Nach alledem konnte den Klägern jeweils eine Ausgleichszahlung von 400,00 € zugestanden werden, wobei unter Berücksichtigung der Flugstrecke für den verspäteten Flug der Rest der Klageforderung abzuhalten war.

Die Kläger haben auch Anspruch auf Verzugszinsen in Höhe von 5 Prozentpunkten über dem Basiszinssatz seit dem 15.02.2012 aus §§ 280 Abs. 1, 286, 288 Abs. 1 BGB.

Die Kläger hatten mit Schreiben vom 17.12.2011 die Beklagte um Ausgleichszahlung aufgefordert.
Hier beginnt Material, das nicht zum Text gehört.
-- ==== Sys2Proof/Tests/WitnessH.lean ====
section
/-! SUPPORT. States that meet the hypotheses of the statements on the Wellhead, the census and the serials of epochs. -/

namespace Sys2Proof.Tests

set_option Elab.async false

open Sys2Proof Sys2Proof.Machine

/-- A command runs with these arguments. -/
def whRuns (code a n : Nat) (s : State) : State := modWh (fun w => { w with running := some (code, a, n) }) s

theorem test_witness_WellheadTakesOneCommandAtATime :
    WriteReaches 0 Reg.WH_CMD live ∧ WriteReaches 1 Reg.WH_CMD live ∧ WriteReaches 2 Reg.WH_CMD live ∧ live.wellhead.running = none ∧
      WriteReaches 1 Reg.WH_CMD (whRuns 1 0 0 live) ∧ (whRuns 1 0 0 live).wellhead.running ≠ none := by
  decide +kernel

/-- The message in the data window: this device's serial, 16 bytes of zeros, and word 6. -/
def message (w6 : Nat) : State :=
  setReg (Reg.WH_DATA 0) (word Config.serial.toNat) (setReg (Reg.WH_DATA 1) (word (Config.serial.toNat / 2 ^ 32))
    (modWh (fun w => { w with nonce := some (List.replicate 16 0) }) (put [(Reg.WH_DATA 6, w6)] live)))

theorem message_word (w6 k : Nat) (h : 2 ≤ k) : reg (message w6) (Reg.WH_DATA k) = reg (put [(Reg.WH_DATA 6, w6)] live) (Reg.WH_DATA k) := by
  unfold message
  rw [reg_setReg_other _ _ (by unfold Reg.WH_DATA; omega), reg_setReg_other _ _ (by unfold Reg.WH_DATA; omega)]
  rfl

theorem message_names_the_device (w6 : Nat) : windowBytes (message w6) 0 8 = toBytes 8 Config.serial.toNat := by
  have h0 : reg (message w6) (Reg.WH_DATA 0) = word Config.serial.toNat := reg_setReg_same _ _ _
  have h1 : reg (message w6) (Reg.WH_DATA 1) = word (Config.serial.toNat / 2 ^ 32) := by
    unfold message
    rw [reg_setReg_other _ _ (by decide)]
    exact reg_setReg_same _ _ _
  refine List.ext_getElem (by simp [windowBytes]) fun i hi _ => ?_
  have hi : i < 8 := by simpa [windowBytes] using hi
  rw [toBytes_getElem]
  simp only [windowBytes, List.getElem_map, List.getElem_range, windowByte, Nat.zero_add]
  have key : ∀ n j, j < 4 → byteOf (word n).toNat j = byteOf n j := fun n j hj => by
    refine BitVec.eq_of_getLsbD_eq fun b hb => ?_
    simp only [byteOf, word, BitVec.getLsbD_ofNat, BitVec.toNat_ofNat, Nat.testBit_div_two_pow, Nat.testBit_mod_two_pow]
    simp [show b + 8 * j < 32 by omega]
  by_cases h : i < 4
  · rw [show i / 4 = 0 by omega, h0, key _ _ (by omega), show i % 4 = i by omega]
  · rw [show i / 4 = 1 by omega, h1, key _ _ (by omega)]
    unfold byteOf
    rw [Nat.div_div_eq_div_mul, ← Nat.pow_add, show 32 + 8 * (i % 4) = 8 * i by omega]

theorem message_nonce (w6 : Nat) : nonceOk (message w6) = nonceOk (modWh (fun w => { w with nonce := some (List.replicate 16 0) }) (put [(Reg.WH_DATA 6, w6)] live)) := by
  have : windowBytes (message w6) 8 16 = windowBytes (put [(Reg.WH_DATA 6, w6)] live) 8 16 :=
    List.map_congr_left fun j _ => by unfold windowByte; rw [message_word w6 ((8 + j) / 4) (by omega)]
  unfold nonceOk
  rw [this]
  rfl

theorem message_byte (w6 i : Nat) (h : 24 ≤ i) : windowByte (message w6) i = windowByte (put [(Reg.WH_DATA 6, w6)] live) i := by
  unfold windowByte
  rw [message_word w6 (i / 4) (by omega)]

/-- Everything that the outside settles comes out well. -/
def goodOutcome : WhOutcome := { flashOk := true, signerKey := true, signature := true, image := goodSlot }

/-- A vendor's token of two scopes is accepted, and an owner key for slot 0 with the vendor's signature; a spent nonce and a bad signature are not. -/
theorem test_witness_TokensAndEnrollments :
    (nonceOk (message 3) = true ∧ messageOk (message 3) true goodOutcome = true ∧ (windowByte (message 3) 24).toNat.testBit 2 = false) ∧
    (nonceOk (message 0x100) = true ∧ messageOk (message 0x100) true { goodOutcome with signature := false } = false ∧ nonceOk live = false) ∧
    (freeSlot (message 0).wellhead = some 0 ∧ (windowByte (message 0) 24).toNat = 0 ∧ messageOk (message 0) false goodOutcome = true ∧
      freeSlot { live.wellhead with programmed := 255 } = none) := by
  have n0 : ∀ w6, (keyInService (message w6).wellhead).isSome = false := fun w6 => by
    show (keyInService live.wellhead).isSome = false
    decide
  have good : ∀ w6 v, windowByte (put [(Reg.WH_DATA 6, w6)] live) 25 = 0 → (v = true ∨ v = false) → messageOk (message w6) v goodOutcome = true := fun w6 v h hv => by
    unfold messageOk
    rw [message_names_the_device, message_byte w6 25 (by omega), h, n0]
    rcases hv with rfl | rfl <;> simp [goodOutcome]
  refine ⟨⟨?_, good 3 true (by decide) (.inl rfl), ?_⟩, ⟨?_, ?_, by decide⟩, rfl, ?_, good 0 false (by decide) (.inr rfl), by decide⟩
  · rw [message_nonce]; decide
  · rw [message_byte 3 24 (by omega)]; decide
  · rw [message_nonce]; decide
  · unfold messageOk; simp
  · rw [message_byte 0 24 (by omega)]; decide

/-- The header of a calibration copy of no entries, up to its digest. -/
def calHead : List Byte := toBytes 4 0x504C4D43 ++ toBytes 4 0 ++ toBytes 8 Config.serial.toNat ++ toBytes 4 7 ++ List.replicate 28 0

/-- Copy 0 carries that header. -/
def headed : State := writeFlash (calAt 0) calHead live

/-- Copy 0 is complete, digest and all. -/
def calibrated : State := writeFlash (calAt 0 + 48) (calDigest headed 0) headed

theorem calHead_length : calHead.length = 48 := by simp [calHead]

theorem calibrated_head (o n : Nat) (h : o + n ≤ 48) : flashBytes calibrated (calAt 0 + o) n = (calHead.drop o).take n := by
  unfold calibrated
  rw [flashBytes_writeFlash _ _ _ _ _ (.inl (by omega))]
  exact flashBytes_writeFlash_at _ _ _ _ _ (by rw [calHead_length]; exact h)

theorem test_witness_AValidCalibrationCopy :
    fullMatrix calibrated = true ∧ calValid calibrated (1 - calTarget calibrated) = true ∧ calGen calibrated (1 - calTarget calibrated) ≠ 2 ^ 32 - 1 := by
  have read : ∀ o n bs v, o + n ≤ 48 → (calHead.drop o).take n = bs → ofBytes bs = v → readFlash calibrated (calAt 0 + o) n = v := fun o n bs v h e hv => by
    unfold readFlash
    rw [calibrated_head o n h, e, hv]
  have magic : readFlash calibrated (calAt 0 + 0) 4 = 0x504C4D43 := read 0 4 (toBytes 4 0x504C4D43) _ (by omega) (by simp [calHead, toBytes]) (by decide)
  have count : readFlash calibrated (calAt 0 + 4) 4 = 0 := read 4 4 (toBytes 4 0) _ (by omega) (by simp [calHead, toBytes]) (by decide)
  have ser : readFlash calibrated (calAt 0 + 8) 8 = Config.serial.toNat :=
    read 8 8 (toBytes 8 Config.serial.toNat) _ (by omega) (by simp [calHead, toBytes]) (ofBytes_toBytes 8 _ (by have := Config.serial.isLt; omega))
  have gen : readFlash calibrated (calAt 0 + 16) 4 = 7 := read 16 4 (toBytes 4 7) _ (by omega) (by simp [calHead, toBytes]) (by decide)
  have headCount : readFlash headed (calAt 0 + 4) 4 = 0 := by
    unfold readFlash headed
    rw [flashBytes_writeFlash_at _ _ _ _ _ (by rw [calHead_length]; omega), show (calHead.drop 4).take 4 = toBytes 4 0 by simp [calHead, toBytes]]
    decide
  have len : (calDigest headed 0).length = 16 := shake256_length _ 16 (by omega)
  have dig : flashBytes calibrated (calAt 0 + 48) 16 = calDigest calibrated 0 := by
    have e1 : flashBytes calibrated (calAt 0 + 48) 16 = calDigest headed 0 := by
      have := flashBytes_writeFlash_at (calDigest headed 0) headed (calAt 0 + 48) 0 16 (by rw [len])
      rw [List.drop_zero, List.take_of_length_le (by rw [len])] at this
      exact this
    rw [e1]
    unfold calDigest
    have c0 : readFlash calibrated (calAt 0 + 4) 4 = readFlash headed (calAt 0 + 4) 4 := by rw [count, headCount]
    rw [c0, headCount]
    have hd : flashBytes calibrated (calAt 0) 48 = flashBytes headed (calAt 0) 48 := by
      unfold calibrated
      exact flashBytes_writeFlash _ _ _ _ _ (.inl (by omega))
    rw [hd]
    rfl
  have valid : calValid calibrated 0 = true := by
    unfold calValid
    rw [dig, count, ser, show readFlash calibrated (calAt 0) 4 = 0x504C4D43 from magic]
    simp
  have copy : ∀ (bs : List Byte) (a : Nat) (s : State), (writeFlash a bs s).wellhead.calCopy = s.wellhead.calCopy := fun bs => by
    induction bs with
    | nil => exact fun _ _ => rfl
    | cons x r ih => exact fun a s => ih _ _
  have regs : ∀ (bs : List Byte) (a : Nat) (s : State), (writeFlash a bs s).regs = s.regs := fun bs => by
    induction bs with
    | nil => exact fun _ _ => rfl
    | cons x r ih => exact fun a s => ih _ _
  have target : calTarget calibrated = 1 := by
    have h : calibrated.wellhead.calCopy = none := by unfold calibrated headed; rw [copy, copy]; rfl
    unfold calTarget
    rw [h]
    simp [valid]
  refine ⟨?_, ?_, ?_⟩
  · have h : calibrated.regs = live.regs := by unfold calibrated headed; rw [regs, regs]
    have hr : ∀ a, reg calibrated a = reg live a := fun a => by unfold reg; rw [h]
    have : fullMatrix calibrated = fullMatrix live := by unfold fullMatrix testSession stage getBit getF; rw [hr, hr]
    rw [this]
    decide
  · rw [target]; exact valid
  · rw [target]
    show readFlash calibrated (calAt 0 + 16) 4 ≠ _
    rw [gen]
    decide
Mit Schreiben vom 09.01.2012 haben die Kläger nochmals eine Entschädigung unter Fristsetzung zum 15.01.2012 gefordert, so dass bereits nach Ablauf dieser Frist den Klägern Verzugszinsen zugestanden haben, wenn die Kläger sodann auf ein Angebot der Beklagten nochmals eine Aufforderung mit Zahlungsziel 14.02.2012 machen und die Verzugszinsen erst ab 15.02.2012 beantragen, ist den Klägern nicht vorzuwerfen, dass der Verzugseintritt nicht vorliegt.

Demgegenüber haben die Kläger keinen Anspruch auf vorgerichtliche Rechtsanwaltskosten, denn die Kläger haben nicht vermocht die diesbezüglichen Tatbestandsvoraussetzungen schlüssig vorzutragen. So haben die Kläger weder eine anwaltliche Kostennote vorgelegt noch den Verzugseintritt bezüglich der Begleichung vorgetragen. Auch haben sie nicht belegt, dass sie selbst die anwaltliche Kostennote bedient haben, so dass auf Bestreiten der Beklagtenseite diesbezüglich die Kläger den Vortrag und den Beweis schuldig geblieben sind.

Die Kostenentscheidung folgt aus § 92 ZPO nachdem die Parteien jeweils für die Anteile ihres Obsiegens und Unterliegens die Kosten zu tragen haben.

Die Entscheidung zur vorläufigen Vollstreckbarkeit ergeht aus § 709 ZPO.